● **Directions**: Restate the data that follows exactly as it stands, beginning with the first line and ending with the line that contains "R159, R161). -/".

● **Data for this exercise**:

• • • • •

/-- An A-slot instruction: its result is kept for the C slot of its bundle, whose draws come first (R79); alone, it stands
for its pair with `nop`. -/
def State.runSlot (s : State) (k : Arch → ASlot) (f : Nat → Res Arch) : Out :=
  match s.thr.aslot with
  | .awaiting n =>
    match f n with
    | .ok a => .next { s with thr := { s.thr with aslot := k a } }
    | .error (.flt x) => .next { s with thr := { s.thr with aslot := .fault { x with widx := if x.kind = 1 then 1 else 0 } } }
    | .error e => .next (s.stopFor e)
  | _ =>
    match f 0 with
    | .ok a => .next (s.settle (s.retire (.regs (fun _ => a))))
    | .error (.flt x) => .next (s.raise { x with widx := if x.kind = 1 then 1 else 0 })
    | .error e => .next (s.stopFor e)

/-- An A-slot instruction that is no vector instruction. -/
def State.runA (s : State) (f : Nat → Res Arch) : Out := s.runSlot .done f

/-- A vector or mask instruction of the A slot (R101). -/
def State.runV (s : State) (f : Nat → Res Arch) : Out := s.runSlot .vec f

/-- A C-slot instruction that only writes registers. -/
def State.regsC (s : State) (upd : Arch → Arch) : Out := s.runC (s.retire (.regs upd))

/-- The chunk ends with this bundle and commits, and then `k` follows; forbidden in a region (R154, R159, R161). -/
def State.endChunk (s : State) (e : Eff) (k : State → State) : Res State :=
  if s.thr.inRegion then .error (.region 4 0)
  else
    match s.retire e with
    | .error x => .error x
    | .ok s1 =>
      match s1.commit with
      | .error .conflict => .ok { s1 with thr := { s1.thr with chunk := { s1.thr.chunk with ended := true } } }.squashConflict
      | .error x => .error x
      | .ok s2 => .ok (k s2)

/-- A chunk-ending C-slot instruction. -/
def State.endC (s : State) (e : Eff) (k : State → State) : Out := s.runC (s.endChunk e k)

/-- A C-slot instruction that ends its chunk: a region it stands in fails as forbidden (R161). -/
def State.enderC (s : State) (r : Res State) : Out := s.runC (if s.thr.inRegion then .error (.region 4 0) else r)

/-- Checks that come before a result. -/
def State.checked (s : State) (c : Res Unit) (r : Out) : Out :=
  match c with
  | .ok _ => r
  | .error e => .next (s.settle (.error e))

/-- Writes a register of the thread that issues, between two chunks. -/
def State.setReg (s : State) (d : BitVec 5) (v : Word) : State := { s with thr := s.thr.between (fun a => a.setX d v) }

/-- An illegal-instruction fault with a code of R41. -/
def illegal {α : Type} (code widx : Nat) : Res α := .error (.flt ⟨0x01, code, 0, 0, widx, none⟩)

/-- RNGS after `k` draws of the C slot; beside an A slot its result already counts them (R79). -/
def Thread.drawn (t : Thread) (k : Nat) (a : Arch) : Arch :=
  match t.aslot with
  | .done _ => a
  | .vec _ => a
  | _ => { a with rngs := rngSteps k a.rngs }

end Sys2Proof.Machine
end

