/-- Word 1 with major opcode 0x22, format AV (R39). -/
def decA22 (w : Half) : Except Nat Instr :=
  let d := fld w 21 5
  let a1 := fld w 16 5
  let a2 := fld w 11 5
  let h1 := fld w 7 1 == 1
  let h2 := fld w 6 1 == 1
  let k := fld w 0 3
  want (VTy.ofCode (fld w 8 3).toNat) 2 fun vty =>
  need (fld w 3 3 == 0) 3 (.ok (.vmul vty d a1 a2 h1 h2 k))

/-- Word 1 with major opcode 0x23, format AV (R39). -/
def decA23 (w : Half) : Except Nat Instr :=
  let d := fld w 21 5
  let a1 := fld w 16 5
  let a2 := fld w 11 5
  let h1 := fld w 7 1 == 1
  let h2 := fld w 6 1 == 1
  let k := fld w 0 3
  want (VTy.ofCode (fld w 8 3).toNat) 2 fun vty =>
  need vty.isFp 2 (need (fld w 3 3 == 0) 3 (.ok (.vfma vty d a1 a2 h1 h2 k)))

/-- Word 1 with major opcode 0x24, format AV (R39). -/
def decA24 (w : Half) : Except Nat Instr :=
  let d := fld w 21 5
  let a1 := fld w 16 5
  let a2 := fld w 11 5
  let h1 := fld w 7 1 == 1
  let h2 := fld w 6 1 == 1
  let k := fld w 0 3
  want (VTy.ofCode (fld w 8 3).toNat) 2 fun vty =>
  need vty.isFp 2 (need (fld w 3 3 == 0) 3 (.ok (.vfnma vty d a1 a2 h1 h2 k)))

/-- Word 1 with major opcode 0x25, format AV (R39). -/
def decA25 (w : Half) : Except Nat Instr :=
  let d := fld w 21 5
  let a1 := fld w 16 5
  let a2 := fld w 11 5
  let h1 := fld w 7 1 == 1
  let h2 := fld w 6 1 == 1
  let k := fld w 0 3
  want (VTy.ofCode (fld w 8 3).toNat) 2 fun vty =>
  need vty.isFp 2 (need (fld w 3 3 == 0) 3 (.ok (.vdiv vty d a1 a2 h1 h2 k)))

/-- Word 1 with major opcode 0x26, format AV (R39). -/
def decA26 (w : Half) : Except Nat Instr :=
  let d := fld w 21 5
  let a1 := fld w 16 5
  let a2 := fld w 11 5
  let h1 := fld w 7 1 == 1
  let h2 := fld w 6 1 == 1
  let k := fld w 0 3
  want (VTy.ofCode (fld w 8 3).toNat) 2 fun vty =>
  need vty.isFp 2 (need (a2 == 0 && fld w 3 3 == 0) 3 (need (!h2) 7 (.ok (.vsqrt vty d a1 h1 k))))

/-- Word 1 with major opcode 0x27, format AV (R39). -/
def decA27 (w : Half) : Except Nat Instr :=
  let d := fld w 21 5
  let a1 := fld w 16 5
  let a2 := fld w 11 5
  let h1 := fld w 7 1 == 1
  let h2 := fld w 6 1 == 1
  let k := fld w 0 3
  want (VTy.ofCode (fld w 8 3).toNat) 2 fun vty =>
  need (fld w 3 3 == 0) 3 (.ok (.vmin vty d a1 a2 h1 h2 k))

/-- Word 1 with major opcode 0x28, format AV (R39). -/
def decA28 (w : Half) : Except Nat Instr :=
  let d := fld w 21 5
  let a1 := fld w 16 5
  let a2 := fld w 11 5
  let h1 := fld w 7 1 == 1
  let h2 := fld w 6 1 == 1
  let k := fld w 0 3
  want (VTy.ofCode (fld w 8 3).toNat) 2 fun vty =>
  need (fld w 3 3 == 0) 3 (.ok (.vmax vty d a1 a2 h1 h2 k))

/-- Word 1 with major opcode 0x29, format AV (R39). -/
def decA29 (w : Half) : Except Nat Instr :=
  let d := fld w 21 5
  let a1 := fld w 16 5
  let a2 := fld w 11 5
  let h1 := fld w 7 1 == 1
  let h2 := fld w 6 1 == 1
  let k := fld w 0 3
  want (VTy.ofCode (fld w 8 3).toNat) 2 fun vty =>
  if fld w 3 3 == 0 then need (!vty.isFp) 2 (.ok (.vand vty d a1 a2 h1 h2 k))
  else if fld w 3 3 == 1 then need (!vty.isFp) 2 (.ok (.vor vty d a1 a2 h1 h2 k))
  else if fld w 3 3 == 2 then need (!vty.isFp) 2 (.ok (.vxor vty d a1 a2 h1 h2 k))
  else .error 2

/-- Word 1 with major opcode 0x2A, format AV (R39). -/
def decA2A (w : Half) : Except Nat Instr :=
  let d := fld w 21 5
  let a1 := fld w 16 5
  let a2 := fld w 11 5
  let h1 := fld w 7 1 == 1
  let h2 := fld w 6 1 == 1
  let k := fld w 0 3
  want (VTy.ofCode (fld w 8 3).toNat) 2 fun vty =>
  if fld w 3 3 == 0 then need (!vty.isFp) 2 (.ok (.vshl vty d a1 a2 h1 h2 k))
  else if fld w 3 3 == 1 then need (!vty.isFp) 2 (.ok (.vshr vty d a1 a2 h1 h2 k))
  else if fld w 3 3 == 2 then need (!vty.isFp) 2 (.ok (.vsar vty d a1 a2 h1 h2 k))
  else .error 2

/-- Word 1 with major opcode 0x2B, format AV (R39). -/
def decA2B (w : Half) : Except Nat Instr :=
  let d := fld w 21 5
  let a1 := fld w 16 5
  let a2 := fld w 11 5
  let h1 := fld w 7 1 == 1
  let h2 := fld w 6 1 == 1
  let k := fld w 0 3
  want (VTy.ofCode (fld w 8 3).toNat) 2 fun vty =>
  want (CmpOp.ofCode (fld w 3 3).toNat) 2 fun c => need (cmpTyOk c vty) 2 (need (decide (d.toNat < 8)) 6 (.ok (.vcmp c vty (fld w 21 3) a1 a2 h1 h2 k)))

/-- Word 1 with major opcode 0x2C, format AV (R39). -/
def decA2C (w : Half) : Except Nat Instr :=
  let d := fld w 21 5
  let a1 := fld w 16 5
  let a2 := fld w 11 5
  let h1 := fld w 7 1 == 1
  let h2 := fld w 6 1 == 1
  let k := fld w 0 3
  want (VTy.ofCode (fld w 8 3).toNat) 2 fun vty =>
  need (fld w 3 3 == 0) 3 (.ok (.vsel vty d a1 a2 h1 h2 k))

/-- Word 1 with major opcode 0x2D, format AV (R39). -/
def decA2D (w : Half) : Except Nat Instr :=
  let d := fld w 21 5
  let a1 := fld w 16 5
  let a2 := fld w 11 5
  let h1 := fld w 7 1 == 1
  let h2 := fld w 6 1 == 1
  let k := fld w 0 3
  want (VTy.ofCode (fld w 8 3).toNat) 2 fun vty =>
  want (VTy.ofCode (fld w 3 3).toNat) 2 fun s => need (decide (s ≠ vty)) 2 (need (a2 == 0) 3 (need (!h2) 7 (.ok (.vcvt vty s d a1 h1 k))))

/-- Word 1 with major opcode 0x2E, format AV (R39). -/
def decA2E (w : Half) : Except Nat Instr :=
  let d := fld w 21 5
  let a1 := fld w 16 5
  let h1 := fld w 7 1 == 1
  let h2 := fld w 6 1 == 1
  let k := fld w 0 3
  want (VTy.ofCode (fld w 8 3).toNat) 2 fun vty =>
  want (NarrowFmt.ofCode (fld w 3 3).toNat) 2 fun f => need (packTyOk f vty && (fld w 11 1 == 0 || infOk f)) 2 (
    need (fld w 12 4 == 0) 3 (need (!h2) 7 (.ok (.vpack f vty (fld w 11 1 == 1) d a1 h1 k))))

/-- Word 1 with major opcode 0x2F, format AV (R39). -/
def decA2F (w : Half) : Except Nat Instr :=
  let d := fld w 21 5
  let a1 := fld w 16 5
  let a2 := fld w 11 5
  let h1 := fld w 7 1 == 1
  let h2 := fld w 6 1 == 1
  let k := fld w 0 3
  want (VTy.ofCode (fld w 8 3).toNat) 2 fun vty =>
  want (NarrowFmt.ofCode (fld w 3 3).toNat) 2 fun f => need (packTyOk f vty) 2 (need (a2 == 0) 3 (need (!h2) 7 (.ok (.vunpk f vty d a1 h1 k))))

/-- Word 1 with major opcode 0x30, format AV (R39). -/
def decA30 (w : Half) : Except Nat Instr :=
  let d := fld w 21 5
  let a1 := fld w 16 5
  let a2 := fld w 11 5
  let h1 := fld w 7 1 == 1
  let h2 := fld w 6 1 == 1
  let k := fld w 0 3
  want (VTy.ofCode (fld w 8 3).toNat) 2 fun vty =>
  want (RedOp.ofCode (fld w 3 3).toNat) 2 fun o => need (redTyOk vty) 2 (need (a2 == 0) 3 (need (!h2) 7 (.ok (.vred o vty d a1 h1 k))))

/-- Word 1 with major opcode 0x31, format AV (R39). -/
def decA31 (w : Half) : Except Nat Instr :=
  let d := fld w 21 5
  let a1 := fld w 16 5
  let a2 := fld w 11 5
  let h1 := fld w 7 1 == 1
  let h2 := fld w 6 1 == 1
  let k := fld w 0 3
  want (VTy.ofCode (fld w 8 3).toNat) 2 fun vty =>
  need (fld w 3 3 == 0 && redTyOk vty) 2 (need (a2 == 0) 3 (need (!h2) 7 (.ok (.vscan vty d a1 h1 k))))

/-- Word 1 with major opcode 0x32, format AV (R39). -/
def decA32 (w : Half) : Except Nat Instr :=
  let d := fld w 21 5
  let a1 := fld w 16 5
  let a2 := fld w 11 5
  let h1 := fld w 7 1 == 1
  let h2 := fld w 6 1 == 1
  let k := fld w 0 3
  want (VTy.ofCode (fld w 8 3).toNat) 2 fun vty =>
  need (fld w 3 3 == 0) 3 (.ok (.vperm vty d a1 a2 h1 h2 k))

/-- Word 1 with major opcode 0x33, format AV (R39). -/
def decA33 (w : Half) : Except Nat Instr :=
  let d := fld w 21 5
  let a1 := fld w 16 5
  let a2 := fld w 11 5
  let h1 := fld w 7 1 == 1
  let h2 := fld w 6 1 == 1
  let k := fld w 0 3
  want (VTy.ofCode (fld w 8 3).toNat) 2 fun vty =>
  if fld w 3 3 == 0 then need (!h2) 7 (.ok (.vslideUp vty d a1 a2 h1 k))
  else if fld w 3 3 == 1 then need (!h2) 7 (.ok (.vslideDn vty d a1 a2 h1 k))
  else .error 2

/-- Word 1 with major opcode 0x34, format AV (R39). -/
def decA34 (w : Half) : Except Nat Instr :=
  let d := fld w 21 5
  let a1 := fld w 16 5
  let a2 := fld w 11 5
  let h1 := fld w 7 1 == 1
  let h2 := fld w 6 1 == 1
  let k := fld w 0 3
  want (VTy.ofCode (fld w 8 3).toNat) 2 fun vty =>
  need (a2 == 0 && fld w 3 3 == 0) 3 (need (!h1 && !h2) 7 (.ok (.vbcast vty d a1 k)))

/-- Word 1 with major opcode 0x35, format AV (R39). -/
def decA35 (w : Half) : Except Nat Instr :=
  let d := fld w 21 5
  let a1 := fld w 16 5
  let a2 := fld w 11 5
  let h1 := fld w 7 1 == 1
  let h2 := fld w 6 1 == 1
  let k := fld w 0 3
  want (VTy.ofCode (fld w 8 3).toNat) 2 fun vty =>
  need (fld w 3 3 == 0 && k == 0) 3 (need (!h2) 7 (.ok (.vext vty d a1 a2 h1)))

/-- Word 1 with major opcode 0x36, format AV (R39). -/
def decA36 (w : Half) : Except Nat Instr :=
  let d := fld w 21 5
  let a1 := fld w 16 5
  let a2 := fld w 11 5
  let h1 := fld w 7 1 == 1
  let h2 := fld w 6 1 == 1
  let k := fld w 0 3
  want (VTy.ofCode (fld w 8 3).toNat) 2 fun vty =>
  need (fld w 3 3 == 0 && k == 0) 3 (need (!h1 && !h2) 7 (.ok (.vins vty d a1 a2)))

/-- Word 1 with major opcode 0x37, format AV (R39). -/
def decA37 (w : Half) : Except Nat Instr :=
  let d := fld w 21 5
  let a1 := fld w 16 5
  let a2 := fld w 11 5
  let h1 := fld w 7 1 == 1
  let h2 := fld w 6 1 == 1
  let k := fld w 0 3
  want (VTy.ofCode (fld w 8 3).toNat) 2 fun vty =>
  need (a2 == 0 && fld w 3 3 == 0) 3 (need (!h2) 7 (.ok (.vmv vty d a1 h1 k)))

/-- Word 1 with major opcode 0x38, format AV (R39). -/
def decA38 (w : Half) : Except Nat Instr :=
  let d := fld w 21 5
  let a1 := fld w 16 5
  let a2 := fld w 11 5
  let h1 := fld w 7 1 == 1
  let h2 := fld w 6 1 == 1
  let k := fld w 0 3
  want (VTy.ofCode (fld w 8 3).toNat) 2 fun vty =>
  if fld w 3 3 == 0 then need vty.isFp 2 (need (a2 == 0) 3 (need (!h2) 7 (.ok (.vrcp vty d a1 h1 k))))
  else if fld w 3 3 == 1 then need vty.isFp 2 (need (a2 == 0) 3 (need (!h2) 7 (.ok (.vrsq vty d a1 h1 k))))
  else if fld w 3 3 == 2 then need vty.isFp 2 (need (a2 == 0) 3 (need (!h2) 7 (.ok (.vexp2 vty d a1 h1 k))))
  else if fld w 3 3 == 3 then need vty.isFp 2 (need (a2 == 0) 3 (need (!h2) 7 (.ok (.vlog2 vty d a1 h1 k))))
  else if fld w 3 3 == 4 then need vty.isFp 2 (need (a2 == 0) 3 (need (!h2) 7 (.ok (.vtanh vty d a1 h1 k))))
  else .error 2

/-- Word 1 with major opcode 0x39, format AV (R39). -/
def decA39 (w : Half) : Except Nat Instr :=
  let d := fld w 21 5
  let a1 := fld w 16 5
  let a2 := fld w 11 5
  let h1 := fld w 7 1 == 1
  let h2 := fld w 6 1 == 1
  let k := fld w 0 3
  if fld w 3 3 == 0 then need (fld w 8 3 == 0 && k == 0) 3 (need (decide (d.toNat < 8) && decide (a1.toNat < 8) && decide (a2.toNat < 8)) 6 (need (!h1 && !h2) 7 (.ok (.vmand (fld w 21 3) (fld w 16 3) (fld w 11 3)))))
  else if fld w 3 3 == 1 then need (fld w 8 3 == 0 && k == 0) 3 (need (decide (d.toNat < 8) && decide (a1.toNat < 8) && decide (a2.toNat < 8)) 6 (need (!h1 && !h2) 7 (.ok (.vmor (fld w 21 3) (fld w 16 3) (fld w 11 3)))))
  else if fld w 3 3 == 2 then need (fld w 8 3 == 0 && k == 0) 3 (need (decide (d.toNat < 8) && decide (a1.toNat < 8) && decide (a2.toNat < 8)) 6 (need (!h1 && !h2) 7 (.ok (.vmxor (fld w 21 3) (fld w 16 3) (fld w 11 3)))))
  else if fld w 3 3 == 3 then need (a2 == 0 && fld w 8 3 == 0 && k == 0) 3 (need (decide (d.toNat < 8) && decide (a1.toNat < 8)) 6 (need (!h1 && !h2) 7 (.ok (.vmnot (fld w 21 3) (fld w 16 3)))))
  else if fld w 3 3 == 4 then need (a2 == 0 && fld w 8 3 == 0 && k == 0) 3 (need (decide (a1.toNat < 8)) 6 (need (!h1 && !h2) 7 (.ok (.vmpop d (fld w 16 3)))))
  else if fld w 3 3 == 5 then need (a2 == 0 && fld w 8 3 == 0 && k == 0) 3 (need (decide (a1.toNat < 8)) 6 (need (!h1 && !h2) 7 (.ok (.vmfirst d (fld w 16 3)))))
  else .error 2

• • • • •

● **Task answer**:
/-- An A-slot instruction: its result is kept for the C slot of its bundle, whose draws come first (R79); alone, it stands
for its pair with `nop`. -/
def State.runSlot (s : State) (k : Arch → ASlot) (f : Nat → Res Arch) : Out :=
  match s.thr.aslot with
  | .awaiting n =>
    match f n with
    | .ok a => .next { s with thr := { s.thr with aslot := k a } }
    | .error (.flt x) => .next { s with thr := { s.thr with aslot := .fault { x with widx := if x.kind = 1 then 1 else 0 } } }
    | .error e => .next (s.stopFor e)
  | _ =>
    match f 0 with
    | .ok a => .next (s.settle (s.retire (.regs (fun _ => a))))
    | .error (.flt x) => .next (s.raise { x with widx := if x.kind = 1 then 1 else 0 })
    | .error e => .next (s.stopFor e)

/-- An A-slot instruction that is no vector instruction. -/
def State.runA (s : State) (f : Nat → Res Arch) : Out := s.runSlot .done f

/-- A vector or mask instruction of the A slot (R101). -/
def State.runV (s : State) (f : Nat → Res Arch) : Out := s.runSlot .vec f

/-- A C-slot instruction that only writes registers. -/
def State.regsC (s : State) (upd : Arch → Arch) : Out := s.runC (s.retire (.regs upd))

/-- The chunk ends with this bundle and commits, and then `k` follows; forbidden in a region (R154, R159, R161). -/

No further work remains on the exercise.